Immersing ourselves in Nature is good for us in ways that science can actually
measure. In the late 1990s, Frances Kuo, director of the University of Illinois
Landscape and Human Health Laboratory, measured two groups within the same
massive housing development. One group could see a courtyard with trees, grass,
and flowers out their windows. The other saw parking lots and basketball
courts. The former group performed better on many standardized tests[2]. Nor were
these findings alone.
Gary Snyder has observed that the spirit of place is the total of all the energy fields
present in a place. Those of rocks and water, soil and air, plants, animals, fungi,
people the whole ensemble. I think he has it about right.

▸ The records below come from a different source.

-- ==== Sys2Proof/Safety.lean ====
section
/-! DEFINITION. The words the statements are written in: the invariant of the machine, what an instruction may change, the
transfers as a table, and the ends of a data-processing instruction as R170 writes them. -/

namespace Sys2Proof.Machine

/-! ### The invariant -/

/-- In ARM state the PC is a multiple of 4 (R26). -/
def State.pcAligned (s : State) : Prop :=
  s.cpsr.t = false → s.pc &&& 3#32 = 0#32

/-- What every step keeps: memory and the set of bytes stored to are in their one canonical form and inside the address
space (R36, R60, R75), and the PC of ARM state is aligned (R26). -/
structure State.Inv (s : State) : Prop where
  memWf : Memory.wf s.mem = true
  memInSpace : Memory.inSpace s.mem = true
  writtenWf : Written.wf s.written = true
  pcAligned : s.pcAligned

/-! ### Going on and executing -/

/-- The state after an instruction that only goes on to the next one (R26). -/
def State.onward (s : State) : State :=
  { s with pc := s.pc + 4#32 }

/-- The condition passes and the next instruction's address exists (R26, R131). -/
def State.runs (s : State) (c : Cond) : Prop :=
  Cond.passes c s.cpsr = true ∧ s.pc ≠ 0xFFFFFFFC#32

/-- An access of `n` bytes goes through: aligned, not aborted, mapped (R64, R65). -/
def State.grants (s : State) (a : Word) (n : Nat) (k : AccessKind) (pr : Privilege) : Prop :=
  a.toNat % n = 0 ∧ Platform.abortsAccess s.platform a.toNat n k pr = false ∧
    Platform.maps s.platform a.toNat n = true

/-- The half-word at an address (R62). -/
def Memory.half (m : Memory) (a : Nat) : BitVec 16 :=
  m.byte (a + 1) ++ m.byte a

/-- The word at an address (R62). -/
def Memory.word (m : Memory) (a : Nat) : Word :=
  m.byte (a + 3) ++ m.byte (a + 2) ++ m.byte (a + 1) ++ m.byte a

/-- The byte at an address of the state's memory. -/
def State.byteAt (s : State) (a : Nat) : Byte :=
  Memory.byte s.mem a

/-- The little-endian word at an address of the state's memory (R62). -/
def State.wordAt (s : State) (a : Nat) : Word :=
  Memory.word s.mem a

/-! ### Data processing (R170) -/

/-- What the rule of a data-processing instruction gives, from the first operand, the shifter's value and carry-out and
the old CPSR. -/
abbrev DpRule :=
  Word → Word → Bool → Cpsr → DpResult

/-- The flags a result gives (R28, R170). -/
def Cpsr.ofResult (p : Cpsr) (r : DpResult) : Cpsr :=
  { p with n := r.value.msb, z := r.value == 0#32, c := r.c, v := r.v }

/-- The end of an instruction with a destination below R15 (R170). -/
def State.dpDone (s : State) (sf : Bool) (rd : Reg) (r : DpResult) : State :=
  State.onward (if sf then { s.setReg rd r.value with cpsr := s.cpsr.ofResult r } else s.setReg rd r.value)

/-- An instruction with a destination does what R170 says. Below R15: the destination and, with `s`, the flags, refused
only where the next address does not exist (R26). With R15: a jump, which with `s` first copies the SPSR to the CPSR; it is
refused without an SPSR, with no legal mode in it, and where ARM state would go on at no multiple of 4 (R26, R31). -/
def DpWrites (i : Instr) (sf : Bool) (rd : Reg) (r : State → DpResult) : Prop :=
  ∀ s : State, Cond.passes (condOf i) s.cpsr = true →
    (rd ≠ 15#4 → s.pc ≠ 0xFFFFFFFC#32 → exec i s = .next (s.dpDone sf rd (r s))) ∧
    (rd ≠ 15#4 → s.pc = 0xFFFFFFFC#32 → exec i s = .refused .pcWraps) ∧
    (rd = 15#4 → sf = false →
      ((r s).value &&& 3#32 = 0#32 → exec i s = .next { s with pc := (r s).value }) ∧
      ((r s).value &&& 3#32 ≠ 0#32 → exec i s = .refused (.pcMisaligned (r s).value))) ∧
    (rd = 15#4 → sf = true →
      (s.spsr? s.cpsr.mode = none → exec i s = .refused .noSpsr) ∧
      (∀ p, s.spsr? s.cpsr.mode = some p →
        (p.restored = none → exec i s = .refused (.illegalMode p.m)) ∧
        (∀ c, p.restored = some c →
          ((c.t = true ∨ (r s).value &&& 3#32 = 0#32) → exec i s = .next { s with cpsr := c, pc := (r s).value }) ∧
          (c.t = false → (r s).value &&& 3#32 ≠ 0#32 → exec i s = .refused (.pcMisaligned (r s).value)))))

/-- The result of a rule for a first operand register and a shifter operand. -/
def DpRule.at (rule : DpRule) (rn : Reg) (so : ShiftOp) (s : State) : DpResult :=
  rule (s.reg rn) (shifter so s).1 (shifter so s).2 s.cpsr

/-- A mnemonic with a destination and a first operand follows a rule in its three forms; the shift by register needs
registers below R15 (R145). -/
def DpFollows (rule : DpRule) (imm : Cond → Bool → Reg → Reg → BitVec 4 → BitVec 8 → Instr)
    (shiftImm : Cond → Bool → Reg → Reg → Reg → ShiftImm → Instr)
    (shiftReg : Cond → Bool → Reg → Reg → Reg → ShiftKind → Reg → Instr) : Prop :=
  ∀ (c : Cond) (sf : Bool) (rd rn : Reg),
    (∀ rot v, DpWrites (imm c sf rd rn rot v) sf rd (DpRule.at rule rn (.imm rot v))) ∧
    (∀ rm sh, DpWrites (shiftImm c sf rd rn rm sh) sf rd (DpRule.at rule rn (.shiftImm rm sh))) ∧
    (∀ rm k rs, rd ≠ 15#4 → rn ≠ 15#4 → rm ≠ 15#4 → rs ≠ 15#4 →
      DpWrites (shiftReg c sf rd rn rm k rs) sf rd (DpRule.at rule rn (.shiftReg rm k rs)))

/-- The same for `mov` and `mvn`, which have no first operand. -/
def MoveFollows (rule : DpRule) (imm : Cond → Bool → Reg → BitVec 4 → BitVec 8 → Instr)
    (shiftImm : Cond → Bool → Reg → Reg → ShiftImm → Instr)
    (shiftReg : Cond → Bool → Reg → Reg → ShiftKind → Reg → Instr) : Prop :=
  ∀ (c : Cond) (sf : Bool) (rd : Reg),
    (∀ rot v, DpWrites (imm c sf rd rot v) sf rd (DpRule.at rule 0#4 (.imm rot v))) ∧
    (∀ rm sh, DpWrites (shiftImm c sf rd rm sh) sf rd (DpRule.at rule 0#4 (.shiftImm rm sh))) ∧
    (∀ rm k rs, rd ≠ 15#4 → rm ≠ 15#4 → rs ≠ 15#4 →
      DpWrites (shiftReg c sf rd rm k rs) sf rd (DpRule.at rule 0#4 (.shiftReg rm k rs)))

/-- A compare writes the flags of its result and nothing else (R170). -/
def DpCompares (i : Instr) (r : State → DpResult) : Prop :=
  ∀ s : State, s.runs (condOf i) → exec i s = .next (State.onward { s with cpsr := s.cpsr.ofResult (r s) })

/-- A compare mnemonic follows a rule in its three forms. -/
def CompareFollows (rule : DpRule) (imm : Cond → Reg → BitVec 4 → BitVec 8 → Instr)
    (shiftImm : Cond → Reg → Reg → ShiftImm → Instr) (shiftReg : Cond → Reg → Reg → ShiftKind → Reg → Instr) : Prop :=
  ∀ (c : Cond) (rn : Reg),
    (∀ rot v, DpCompares (imm c rn rot v) (DpRule.at rule rn (.imm rot v))) ∧
    (∀ rm sh, DpCompares (shiftImm c rn rm sh) (DpRule.at rule rn (.shiftImm rm sh))) ∧
    (∀ rm k rs, rn ≠ 15#4 → rm ≠ 15#4 → rs ≠ 15#4 →
      DpCompares (shiftReg c rn rm k rs) (DpRule.at rule rn (.shiftReg rm k rs)))

/-- Each condition passes in a state exactly when its comparison holds of two words, the unsigned ones read as natural
numbers and the signed ones as integers (R130, R230). -/
def ComparedAs (a b : Word) (p : Cpsr) : Prop :=
  (Cond.passes .eq p = true ↔ a = b) ∧ (Cond.passes .ne p = true ↔ a ≠ b) ∧
    (Cond.passes .cs p = true ↔ b.toNat ≤ a.toNat) ∧ (Cond.passes .cc p = true ↔ a.toNat < b.toNat) ∧
    (Cond.passes .hi p = true ↔ b.toNat < a.toNat) ∧ (Cond.passes .ls p = true ↔ a.toNat ≤ b.toNat) ∧
    (Cond.passes .ge p = true ↔ b.toInt ≤ a.toInt) ∧ (Cond.passes .lt p = true ↔ a.toInt < b.toInt) ∧
    (Cond.passes .gt p = true ↔ b.toInt < a.toInt) ∧ (Cond.passes .le p = true ↔ a.toInt ≤ b.toInt)

/-- After an instruction the conditions compare a register with a shifter operand, both as they were before it (R230). -/
def ComparesNumbers (i : Instr) (rn : Reg) (so : ShiftOp) : Prop :=
  ∀ s : State, s.runs (condOf i) →
    ∃ t, exec i s = .next t ∧ ComparedAs (s.reg rn) (shifter so s).1 t.cpsr

/-! ### Status registers (R27, R34, R173 to R178) -/

/-- A word shows the twelve defined bits of a PSR in their places; its bits 27..8 may be anything (R27, R33, R173). -/
def Psr.shownBy (p : Psr) (w : Word) : Prop :=
  w.getLsbD 31 = p.n ∧ w.getLsbD 30 = p.z ∧ w.getLsbD 29 = p.c ∧ w.getLsbD 28 = p.v ∧ w.getLsbD 7 = p.i ∧
    w.getLsbD 6 = p.f ∧ w.getLsbD 5 = p.t ∧ w.extractLsb' 0 5 = p.m

/-- An instruction writes a word to the selected fields of the CPSR as R175 says: `f` in every mode, `c` in the privileged
ones, where it cannot set T and can only name a mode. -/
def MsrWritesCpsr (i : Instr) (fields : PsrFields) (v : Word) (s : State) : Prop :=
  let flagged : Cpsr :=
    if fields.f then
      { s.cpsr with n := v.getLsbD 31, z := v.getLsbD 30, c := v.getLsbD 29, v := v.getLsbD 28 }
    else s.cpsr
  (fields.c = false ∨ s.cpsr.mode = .usr → exec i s = .next (State.onward { s with cpsr := flagged })) ∧
  (fields.c = true → s.cpsr.mode ≠ .usr →
    (v.getLsbD 5 = true → exec i s = .refused .msrSetsThumb) ∧
    (v.getLsbD 5 = false →
      (∀ m : Mode, m.bits = v.extractLsb' 0 5 →
        exec i s = .next (State.onward { s with
          cpsr := { flagged with i := v.getLsbD 7, f := v.getLsbD 6, mode := m } })) ∧
      ((∀ m : Mode, m.bits ≠ v.extractLsb' 0 5) → exec i s = .refused (.illegalMode (v.extractLsb' 0 5)))))

/-- An instruction writes a word to the selected fields of the current mode's SPSR as R176 says: any T and any five mode
bits; in User and System mode there is no SPSR. -/
def MsrWritesSpsr (i : Instr) (fields : PsrFields) (v : Word) (s : State) : Prop :=
  (s.spsr? s.cpsr.mode = none → exec i s = .refused .noSpsr) ∧
  (∀ p, s.spsr? s.cpsr.mode = some p →
    exec i s = .next (State.onward (s.setSpsr s.cpsr.mode
      { n := if fields.f then v.getLsbD 31 else p.n
        z := if fields.f then v.getLsbD 30 else p.z
        c := if fields.f then v.getLsbD 29 else p.c
        v := if fields.f then v.getLsbD 28 else p.v
        i := if fields.c then v.getLsbD 7 else p.i
        f := if fields.c then v.getLsbD 6 else p.f
        t := if fields.c then v.getLsbD 5 else p.t
        m := if fields.c then v.extractLsb' 0 5 else p.m })))

/-! ### Multiplies (R196 to R201) -/

/-- The state after `mul` or `mla` with a product and, with `s`, a carry that the spec leaves open (R196, R197). -/
def State.multiplied (s : State) (sf : Bool) (rd : Reg) (p : Word) (carry : Bool) : State :=
  State.onward
    (if sf then
      { s.setReg rd p with cpsr := { s.cpsr with n := p.msb, z := p == 0#32, c := carry }, draws := s.draws + 1 }
    else s.setReg rd p)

In the natural world we are immersed within a energetically richer environment than
in artificially simplified environments. We evolved in these fields, and our DNA
carries a probable awareness of them over a billion years of development. Of course
we can choose to deaden our awareness, and the modern Western world does an
excellent job in doing so. But deadening our awareness of other senses is certainly
a loss, and so is this. Perhaps this is why we are now discovering that the health
benefits of being in Nature are not trivial and can be measured.
Many non-Western healing traditions know these fields are influenced by our minds
and so use them plus focused attention to help others who are sick or injured. In
the United States the best known approach using this awareness is Dorothea HoverKramers work.[3]

[1] Roger Highfield, Did You See the Gorilla? www.telegraph.co.uk, May
2004, http://www.telegraph.co.uk/scienceandtechnology/science/sciencenews/3
322642/Did-you-see-the-gorilla.html
[2] The science suggests access to nature is essential to human health, Lab Spaces,
Feb
17,
2009.
http://www.labspaces.net/95646/The_science_suggests_access_to_nature_is_esse
ntial_to_human_health
[3] Dorothea Hover-Kramer, Healing Touch: Essential Energy Medicine for Yourself
and Others, (Boulder, CO: Sounds True, Inc., 2011).